Tapi Selene malah tertawa pelan, "Hahaha, itu memang benar Reyana. Tapi kau tahu Jack itu susah sekali untuk dinasehati" wanita itu mendekat selangkah pada Julian dan Reyana. Tangan kanannya melepaskan tautan tangan keduanya dan menuntun Reyana memasuki mobil bagian belakang untuk duduk bersamanya. "Ck, ya!" Julian berdecak pelan. Selene hanya menganggap Julian angin lalu dan menutup pintu mobil.

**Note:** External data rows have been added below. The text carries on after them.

-- ==== Sys2Proof/Machine/Core.lean ====
section
/-! DEFINITION. The machine as the host takes it. -/

def Sys2Proof.core : Host.Core :=
  { State := Sys2Proof.Machine.State, Fault := Sys2Proof.Machine.Fault, Refusal := Sys2Proof.Machine.Refusal,
    step := Sys2Proof.Machine.step, reset := Sys2Proof.Machine.State.reset }
end

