/-! ## Operating modes and device reset -/

/-- MODE-REQUEST makes its checks in order (R179): BAD_ARG for a target above 2, BUSY while a change is pending, OK for the current mode,
OK with the change carried out at once from CONFIG, from HOLD or from RUN with no conversion in flight (R180, R181), and
ACCEPTED with the change recorded as pending otherwise (R182). Window samples still due arrive before the change (log 9). -/
def Obligations.ModeRequestDecides : Prop :=
  ∀ (s : State) (b : Byte), s.port.awaits (Instr.modeRequest b).requestBytes = true →
    (2 < b.toNat → ∃ t, Takes (.modeRequest b) s t .badArg [0#8, 0#8] ∧ SameButPort s t) ∧
    (b.toNat ≤ 2 → s.requested ≠ none → ∃ t, Takes (.modeRequest b) s t .busy [0#8, 0#8] ∧ SameButPort s t) ∧
    (∀ m : Mode, b = modeByte m → s.requested = none →
      (m = s.mode → ∃ t, Takes (.modeRequest b) s t .ok [b, 3#8] ∧ SameButPort s t) ∧
      (m ≠ s.mode → s.mode ≠ .run ∨ s.engine ≠ .converting →
        ∃ u t, runAll [.windowEnd .edg0, .windowEnd .edg1] s = .next u ∧ Answered (.modeRequest b) s t .ok [b, 3#8] ∧
          ModeEntered m u { t with port := u.port } ∧ t.port.claim = u.port.claim ∧ t.port.cursor = s.port.cursor) ∧
      (m ≠ s.mode → s.mode = .run → s.engine = .converting →
        ∃ t p, Takes (.modeRequest b) s t .accepted [1#8, b] ∧ p.toMode = m ∧
          SameButPort { s with requested := some p } t))

/-- A pending change is carried out after the completion that ends the wait, and not before (R183): window samples still due arrive first
(log 9). With no change pending, or with the conversion still in flight, the event does not come, and as a command it changes nothing
(log 2). -/
def Obligations.PendingModeChangeIsCarriedOut : Prop :=
  ∀ s : State,
    (∀ p, s.requested = some p → s.engine ≠ .converting →
      ∃ u t, runAll [.windowEnd .edg0, .windowEnd .edg1] s = .next u ∧ exec .modeChangeCarriedOut s = .next t ∧
        ModeEntered p.toMode u t) ∧
    (s.requested = none ∨ s.engine = .converting → exec .modeChangeCarriedOut s = .next s)

/-- SUMMARY reports the fields of R187 in the layout of R199 and clears the trigger overrun flag, and nothing else. -/
def Obligations.SummaryReportsAndClearsOverrun : Prop :=
  ∀ s : State, s.port.awaits Instr.summary.requestBytes = true →
    ∃ t, Takes .summary s t .ok
        ([modeByte s.mode, match s.requested with | none => 3#8 | some .config => 0#8 | some .hold => 2#8,
          engineByte s.engine, BitVec.ofNat 8 s.position, referenceByte s.reference, BitVec.ofNat 8 s.joined.length] ++
          (match s.pendingList with | [] => [0xFF#8, 0xFF#8] | i :: _ => wordBytes (s.handleAt i)) ++
          [BitVec.ofNat 8 ((List.finRange 64).filter fun i => (s.watchAt i).isSome).length,
           if s.triggerOverrun then 1#8 else 0#8] ++
          wordBytes s.timeBase.periodInEffect) ∧
      SameButPort { s with triggerOverrun := false } t
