-- ==== Sys2Proof/Laws/PerInstr.lean ====
section
/-! SUPPORT. What holds of every command as syntax, one lemma for each constructor. -/

namespace Sys2Proof.Laws.RequestFraming

/-- The request bytes of a well-formed request are as many as the request table gives its code (R189, R196), so the frame
rules and the commands agree on which byte is the last request byte. -/
def Statement (i : Instr) : Prop :=
  i.wellFormed = true → ∀ code rest, i.requestBytes = code :: rest → i.requestBytes.length = requestLength code

theorem composeClear : Statement .composeClear := by
  intro _ c rest hb
  obtain ⟨rfl, -⟩ := List.cons.inj hb
  rfl

theorem composeWrite (field : Byte) (value : Word) : Statement (.composeWrite field value) := by
  intro _ c rest hb
  obtain ⟨rfl, -⟩ := List.cons.inj hb
  rfl

theorem composeRead (field : Byte) : Statement (.composeRead field) := by
  intro _ c rest hb
  obtain ⟨rfl, -⟩ := List.cons.inj hb
  rfl

theorem load (handle : Word) : Statement (.load handle) := by
  intro _ c rest hb
  obtain ⟨rfl, -⟩ := List.cons.inj hb
  rfl

theorem create : Statement .create := by
  intro _ c rest hb
  obtain ⟨rfl, -⟩ := List.cons.inj hb
  rfl

theorem amend (handle : Word) : Statement (.amend handle) := by
  intro _ c rest hb
  obtain ⟨rfl, -⟩ := List.cons.inj hb
  rfl

theorem retire (handle : Word) : Statement (.retire handle) := by
  intro _ c rest hb
  obtain ⟨rfl, -⟩ := List.cons.inj hb
  rfl

theorem renew (handle : Word) : Statement (.renew handle) := by
  intro _ c rest hb
  obtain ⟨rfl, -⟩ := List.cons.inj hb
  rfl

theorem suspend (handle : Word) : Statement (.suspend handle) := by
  intro _ c rest hb
  obtain ⟨rfl, -⟩ := List.cons.inj hb
  rfl

theorem resume (handle : Word) : Statement (.resume handle) := by
  intro _ c rest hb
  obtain ⟨rfl, -⟩ := List.cons.inj hb
  rfl

theorem watchStatus (handle : Word) : Statement (.watchStatus handle) := by
  intro _ c rest hb
  obtain ⟨rfl, -⟩ := List.cons.inj hb
  rfl

theorem resetTable : Statement .resetTable := by
  intro _ c rest hb
  obtain ⟨rfl, -⟩ := List.cons.inj hb
  rfl

theorem renewTagged (tag mask : Word) : Statement (.renewTagged tag mask) := by
  intro _ c rest hb
  obtain ⟨rfl, -⟩ := List.cons.inj hb
  rfl

theorem suspendTagged (tag mask : Word) : Statement (.suspendTagged tag mask) := by
  intro _ c rest hb
  obtain ⟨rfl, -⟩ := List.cons.inj hb
  rfl

theorem resumeTagged (tag mask : Word) : Statement (.resumeTagged tag mask) := by
  intro _ c rest hb
  obtain ⟨rfl, -⟩ := List.cons.inj hb
  rfl

theorem retireTagged (tag mask : Word) : Statement (.retireTagged tag mask) := by
  intro _ c rest hb
  obtain ⟨rfl, -⟩ := List.cons.inj hb
  rfl

theorem countTagged (tag mask : Word) : Statement (.countTagged tag mask) := by
  intro _ c rest hb
  obtain ⟨rfl, -⟩ := List.cons.inj hb
  rfl

theorem findFirst (tag mask : Word) : Statement (.findFirst tag mask) := by
  intro _ c rest hb
  obtain ⟨rfl, -⟩ := List.cons.inj hb
  rfl

theorem findNext : Statement .findNext := by
  intro _ c rest hb
  obtain ⟨rfl, -⟩ := List.cons.inj hb
  rfl

theorem noticePeek : Statement .noticePeek := by
  intro _ c rest hb
  obtain ⟨rfl, -⟩ := List.cons.inj hb
  rfl

theorem noticeTake : Statement .noticeTake := by
  intro _ c rest hb
  obtain ⟨rfl, -⟩ := List.cons.inj hb
  rfl

theorem notifySet (enable threshold : Byte) : Statement (.notifySet enable threshold) := by
  intro _ c rest hb
  obtain ⟨rfl, -⟩ := List.cons.inj hb
  rfl

theorem channelSet (channel enabled edgeMode polarity rate gate : Byte) : Statement (.channelSet channel enabled edgeMode polarity rate gate) := by
  intro _ c rest hb
  obtain ⟨rfl, -⟩ := List.cons.inj hb
  rfl

theorem channelGet (channel : Byte) : Statement (.channelGet channel) := by
  intro _ c rest hb
  obtain ⟨rfl, -⟩ := List.cons.inj hb
  rfl

theorem channelRead (channel : Byte) : Statement (.channelRead channel) := by
  intro _ c rest hb
  obtain ⟨rfl, -⟩ := List.cons.inj hb
  rfl

theorem planSet (mode single : Byte) (members priorities : Word) (trigger resolution : Byte) : Statement (.planSet mode single members priorities trigger resolution) := by
  intro _ c rest hb
  obtain ⟨rfl, -⟩ := List.cons.inj hb
  rfl

theorem planGet : Statement .planGet := by
  intro _ c rest hb
  obtain ⟨rfl, -⟩ := List.cons.inj hb
  rfl

theorem start : Statement .start := by
  intro _ c rest hb
  obtain ⟨rfl, -⟩ := List.cons.inj hb
  rfl

theorem stop : Statement .stop := by
  intro _ c rest hb
  obtain ⟨rfl, -⟩ := List.cons.inj hb
  rfl

theorem refOn : Statement .refOn := by
  intro _ c rest hb
  obtain ⟨rfl, -⟩ := List.cons.inj hb
  rfl

theorem refOff : Statement .refOff := by
  intro _ c rest hb
  obtain ⟨rfl, -⟩ := List.cons.inj hb
  rfl

theorem modeRequest (target : Byte) : Statement (.modeRequest target) := by
  intro _ c rest hb
  obtain ⟨rfl, -⟩ := List.cons.inj hb
  rfl

theorem summary : Statement .summary := by
  intro _ c rest hb
  obtain ⟨rfl, -⟩ := List.cons.inj hb
  rfl

theorem timebaseSet (period : Word) : Statement (.timebaseSet period) := by
  intro _ c rest hb
  obtain ⟨rfl, -⟩ := List.cons.inj hb
  rfl

theorem timebaseGet : Statement .timebaseGet := by
  intro _ c rest hb
  obtain ⟨rfl, -⟩ := List.cons.inj hb
  rfl

theorem unknownCode (code : Byte) : Statement (.unknownCode code) := by
  intro h c rest hb
  obtain ⟨rfl, -⟩ := List.cons.inj hb
  have hn : requestRow code = none := by simpa [Instr.wellFormed] using h
  simp [Instr.requestBytes, requestLength, hn]

theorem csnFall : Statement .csnFall := by
  intro _ c rest hb
  cases hb

theorem csnRise : Statement .csnRise := by
  intro _ c rest hb
  cases hb

theorem noticeTakeRemoval : Statement .noticeTakeRemoval := by
  intro _ c rest hb
  cases hb

theorem conversionCompletion (result : BitVec 12) : Statement (.conversionCompletion result) := by
  intro _ c rest hb
  cases hb

theorem settleEvent : Statement .settleEvent := by
  intro _ c rest hb
  cases hb

theorem trigFallingEdge : Statement .trigFallingEdge := by
  intro _ c rest hb
  cases hb

theorem activeEdge (input : EdgeInput) (elapsed : Nat) : Statement (.activeEdge input elapsed) := by
  intro _ c rest hb
  cases hb

theorem oppositeEdge (input : EdgeInput) (elapsed : Nat) : Statement (.oppositeEdge input elapsed) := by
  intro _ c rest hb
  cases hb

theorem overflow (input : EdgeInput) : Statement (.overflow input) := by
  intro _ c rest hb
  cases hb

theorem stall (input : EdgeInput) : Statement (.stall input) := by
  intro _ c rest hb
  cases hb

theorem intervalExpiry : Statement .intervalExpiry := by
  intro _ c rest hb
  cases hb

theorem leaseExpiry (slot : SlotId) : Statement (.leaseExpiry slot) := by
  intro _ c rest hb
  cases hb

theorem windowEnd (input : EdgeInput) : Statement (.windowEnd input) := by
  intro _ c rest hb
  cases hb

theorem modeChangeCarriedOut : Statement .modeChangeCarriedOut := by
  intro _ c rest hb
  cases hb

theorem deviceReset (cause : ResetCause) : Statement (.deviceReset cause) := by
  intro _ c rest hb
  cases hb

theorem rstnRise : Statement .rstnRise := by
  intro _ c rest hb
  cases hb

theorem requestByteArrival (byte : Byte) : Statement (.requestByteArrival byte) := by
  intro _ c rest hb
  cases hb

theorem lastResultByteEnd : Statement .lastResultByteEnd := by
  intro _ c rest hb
  cases hb

end Sys2Proof.Laws.RequestFraming
end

Reyana tidak mempunyai keberanian untuk memandang wajah cantik Selene. Tadi itu sungguh hal yang sangat memalukan. Bergandengan tangan di depan istri sah? Reyana ingin sekali menenggelamkan wajahnya dan seluruh badannya ke dalam rawa tanpa ada niatan untuk kembali ke atas tanah.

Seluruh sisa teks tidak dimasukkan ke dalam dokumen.